Histoire philosophique et politique des établissemens et du commerce des Européens dans les deux Indes/Livre XI/Chapitre 1


I. Les Européens établis dans les iſles de l’Amérique, vont chercher des cultivateurs en Afrique.

Nous avons vu d’immenſes contrées envahies & dévaſtées ; leurs innocens & tranquilles habitans, ou maſſacrés, ou chargés de chaînes ; une affreuſe ſolitude s’établir ſur les ruines d’une population nombreuſe ; des uſurpateurs féroces s’entr’égorger & entaſſer leurs cadavres ſur les cadavres de leurs victimes. Quelle ſera la ſuite de tant de forfaits ? Les mêmes, les mêmes, ſuivis d’un autre moins ſanglant peut-être, mais plus révoltant : le commerce de l’homme vendu & acheté par l’homme. Ce ſont principalement les iſles de l’Amérique qui ont excité à ce commerce abominable ; & l’on va voir comment ce malheur eſt arrivé.

Quelques vagabonds inquiets, la plupart flétris par les loix ou ruinés par leurs débauches, imaginent, dans leur déſeſpoir, d’attaquer des vaiſſeaux Eſpagnols ou Portugais, richement chargés des dépouilles du Nouveau-Monde.

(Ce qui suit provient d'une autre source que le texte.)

-- ==== Sys2Proof/Machine/Table.lean ====
section
/-! DEFINITION. The checksum table (40_table.md R100, R101) and TBLRD (R102). -/

namespace Sys2Proof.Machine

/-- One round (40_table.md R100): test bit 15, shift left, drop the bit shifted out, XOR the polynomial in if it was 1. -/
def crcRound (v : Half) : Half :=
  if v.getLsbD 15 then (v <<< 1) ^^^ Config.poly else v <<< 1

/-- `n` rounds. -/
def crcRounds : Nat → Half → Half
  | 0, v => v
  | n + 1, v => crcRounds n (crcRound v)

/-- `tableEntry(i)` (40_table.md R100): the byte goes into bits 15..8, then eight rounds. TABLE is a ROM, so TABLE[i] is this
value in every state (R101; log 1). -/
def tableEntry (i : Byte) : Half := crcRounds 8 (i.setWidth 16 <<< 8)

/-- TABLE as its 256 entries in order (10_state.md R35). -/
def tableRom : List Half := (List.range 256).map fun i => tableEntry (BitVec.ofNat 8 i)

/-- TBLRD i (40_table.md R102). -/
def execTblrd (i : Byte) (s : State) : Host.Outcome State Fault Refusal :=
  s.perform (s.writeResult ((tableEntry i).setWidth 32))

end Sys2Proof.Machine
end

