-- ==== Sys2Proof/Machine/Bus.lean ====
section
/-! DEFINITION. The register window and the host's moves: which accesses are legal (10_state.md R23, R34), what each does
(R24 to R33), a CMD write (60_exceptions.md R153, R154), RESET, and key memory changing beside the core
(20_memory.md R55, R62, R67). -/

namespace Sys2Proof.Machine

/-- The register at an offset (the map of 10_state.md R23); none where the window is unmapped or between registers. -/
def regAt (o : BitVec 6) : Option Reg :=
  match o.toNat with
  | 0x00 => some .cmd
  | 0x04 => some .addr
  | 0x08 => some .len
  | 0x0C => some .crc
  | 0x10 => some .result
  | 0x14 => some .ekoff
  | 0x18 => some .eklen
  | 0x1C => some .status
  | 0x20 => some .finfo
  | 0x24 => some .nslots
  | _ => none

/-- The offset of a register (the map of 10_state.md R23). -/
def offsetOf : Reg → BitVec 6
  | .cmd => 0x00#6
  | .addr => 0x04#6
  | .len => 0x08#6
  | .crc => 0x0C#6
  | .result => 0x10#6
  | .ekoff => 0x14#6
  | .eklen => 0x18#6
  | .status => 0x1C#6
  | .finfo => 0x20#6
  | .nslots => 0x24#6

/-- The access column of 10_state.md R23 allows RD. -/
def Reg.readable : Reg → Bool
  | .cmd => false
  | .addr | .len | .crc | .result | .ekoff | .eklen | .status | .finfo | .nslots => true

/-- The access column of 10_state.md R23 allows WR. -/
def Reg.writable : Reg → Bool
  | .cmd | .addr | .len => true
  | .crc | .result | .ekoff | .eklen | .status | .finfo | .nslots => false

/-- The offset of an access. -/
def Access.offset : Access → BitVec 6
  | .rd o _ => o
  | .wr o _ _ => o

/-- The size of an access in bytes. -/
def Access.size : Access → Nat
  | .rd _ n => n
  | .wr _ n _ => n

/-- The register's access column allows the kind of this access. -/
def Access.allowedAt : Access → Reg → Bool
  | .rd _ _, r => r.readable
  | .wr _ _ _, r => r.writable

/-- The register a legal access reaches, none when the access is illegal (10_state.md R23): four bytes, aligned to four,
a register of the map, and a kind that register allows. -/
def Access.target (a : Access) : Option Reg :=
  if a.size = 4 ∧ a.offset.extractLsb' 0 2 = 0#2 then
    (regAt a.offset).filter (a.allowedAt ·)
  else none

/-- What a legal RD returns (10_state.md R24 to R32). CMD has no storage, and no legal RD names it (R33). -/
def State.readReg (s : State) : Reg → Word
  | .cmd => 0x00000000#32
  | .addr => s.addr
  | .len => s.len
  | .crc => s.crc.setWidth 32
  | .result => s.result
  | .ekoff => s.ekoff
  | .eklen => s.eklen
  | .status => statusRead s.status
  | .finfo => s.finfo
  | .nslots => BitVec.ofNat 32 Config.nslots

/-- An illegal access (10_state.md R23; 60_exceptions.md R150, R152): BUS with the offset, no other effect on a register, and
an RD returns 0. -/
def State.illegalAccess (s : State) : Access → State
  | .rd o _ => (s.raise .bus (o.setWidth 32)).returnData 0x00000000#32
  | .wr o _ _ => s.raise .bus (o.setWidth 32)

/-- A legal WR of CMD (10_state.md R33; 60_exceptions.md R153, R154): ignored and not decoded while FAULT = 1; otherwise the word
is decoded and performed, or raises ILLEGAL_CMD. -/
def issue (s : State) (w : Word) : Host.Outcome State Fault Refusal :=
  if s.halted then .next s
  else match decode w with
    | .error _ => .next (s.raise .illegalCmd w)
    | .ok i => exec i s

/-- A legal WR (10_state.md R25, R26, R33). No legal WR names any other register. -/
def writeReg (s : State) (data : Word) : Reg → Host.Outcome State Fault Refusal
  | .cmd => issue s data
  | .addr => .next { s with addr := data }
  | .len => .next { s with len := data }
  | .crc | .result | .ekoff | .eklen | .status | .finfo | .nslots => .next s

/-- A host access (10_state.md R23). -/
def performAccess (s : State) (a : Access) : Host.Outcome State Fault Refusal :=
  match a.target with
  | none => .next (s.illegalAccess a)
  | some r =>
    match a with
    | .rd _ _ => .next (s.returnData (s.readReg r))
    | .wr _ _ data => writeReg s data r

/-- The memory commands (20_memory.md R54): those that read key memory. -/
def readsKey : Instr → Bool
  | .chksum | .tagext | .keyslot => true
  | .tblrd _ | .crcclr | .crcupd _ | .slotred => false

/-- The access issues a memory command: a legal WR of CMD, while FAULT = 0, of a word that decodes to one. -/
def State.issuesMemoryCommand (s : State) (a : Access) : Bool :=
  match a with
  | .rd _ _ => false
  | .wr _ _ w =>
    a.target == some .cmd && !s.halted &&
      (match decode w with
      | .error _ => false
      | .ok i => readsKey i)

/-- Address `x` lies in the region of the memory command that access `a` issues: ADDR up to ADDR + n - 1
(00_scope.md, glossary "Region"; 20_memory.md R54, R67). A negative LEN gives no region. -/
def State.inRegion (s : State) (a : Access) (x : Word) : Bool :=
  s.issuesMemoryCommand a && !s.lenNegative &&
    decide (s.addr.toNat ≤ x.toNat ∧ x.toNat < s.addr.toNat + s.keyLen)

/-- One move. An access reads the key memory as it stands when the access begins (20_memory.md R55); what other agents write
meanwhile lies outside the region of its command, or the model gives the run no meaning (R67). -/
def performEvent (s : State) : Event → Host.Outcome State Fault Refusal
  | .access a during =>
    match during.find? (fun c => s.inRegion a c.1) with
    | some c => .refused (.regionWritten c.1)
    | none =>
      match performAccess s a with
      | .next t => .next (t.setMem (t.mem.storeAll during))
      | .fault f => .fault f
      | .refused r => .refused r
  | .reset => .next s.resetCore
  | .platform cells => .next (s.setMem (Memory.ofCells cells))

/-- The next move to come is taken off and performed; with no move to come the core does nothing
(20_memory.md R61; 60_exceptions.md R163, R164). -/
def stepPending (s : State) : Host.Outcome State Fault Refusal :=
  match s.pending with
  | [] => .next s
  | e :: es => performEvent (s.setPending es) e

/-- The host access that writes a word to CMD (30_encoding.md R71). -/
def cmdWrite (w : Word) : Event := .access (.wr 0x00#6 4 w) []

/-- The state with a CMD write of the word placed as the very next move (log 10). -/
def State.placeWord (s : State) (w : Word) : State := s.setPending (cmdWrite w :: s.pending)

end Sys2Proof.Machine
end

Des iſles ſauvages, qui, par leur ſituation, aſſurent le ſuccès de ces pirateries, ſervent de repaire à ces brigands, & deviennent bientôt leur patrie. Accoutumés au meurtre, ils méditent la deſtruction du peuple ſimple & confiant, qui les avoit accueillis avec humanité ; & les nations policées, dont les Flibuſtiers étoient le rebut, adoptent ſans balancer ce projet exécrable : il eſt exécuté. Mais il s’agiſſoit de rendre utiles tant de crimes. L’or & l’argent, qu’on n’avoit pas encore ceſſé de regarder comme les ſeules productions précieuſes qu’on pût tirer de l’Amérique, n’avoient jamais exiſté dans pluſieurs de ces acquiſitions, ou n’y exiſtoient plus en aſſez grande abondance, pour qu’il y eût de l’avantage à les extraire. Quelques ſpéculateurs, moins aveuglés par les préjugés que la multitude, pensèrent qu’un ſol & un climat ſi différens des nôtres, pourroient nous fournir des denrées qui manquoient à notre bonheur, ou que nous étions obligés de payer trop cher ; & ils proposèrent d’y en établir la culture. Des obſtacles, en apparence invincibles, s’oppoſoient à l’exécution de ce plan. Les anciens habitans du pays n’étoient plus ; & quand ils n’auroient pas été exterminés, la foibleſſe de leur tempérament, l’habitude du repos, une averſion inſurmontable pour le travail, n’euſſent guère permis d’en faire des inſtrumens propres à ſervir l’avidité de leurs oppreſſeurs. Ces barbares eux-mêmes, nés dans un climat tempéré, ne pouvoient ſoutenir les travaux pénibles d’un défrichement ſous un ciel brillant & mal-ſain. L’intérêt, fertile en expédiens, imagina d’aller demander des cultivateurs à l’Afrique, qui a toujours été dans l’uſage vil & inhumain de vendre ſes habitans.

L’Afrique eſt une région immenſe qui ne tient à l’Aſie que par une langue de terre de vingt lieues, qu’on nomme l’iſthme de Suez ; lien phyſique & barrière politique, que la mer doit rompre tôt ou tard, par cette pente qu’elle a de faire des golfes & des détroits à l’Orient. Cette preſqu’iſle, coupée par l’équateur en deux parties inégales, forme un triangle irrégulier, dont un des côtés regarde l’Orient, l’autre le Nord, & le troiſième l’Occident.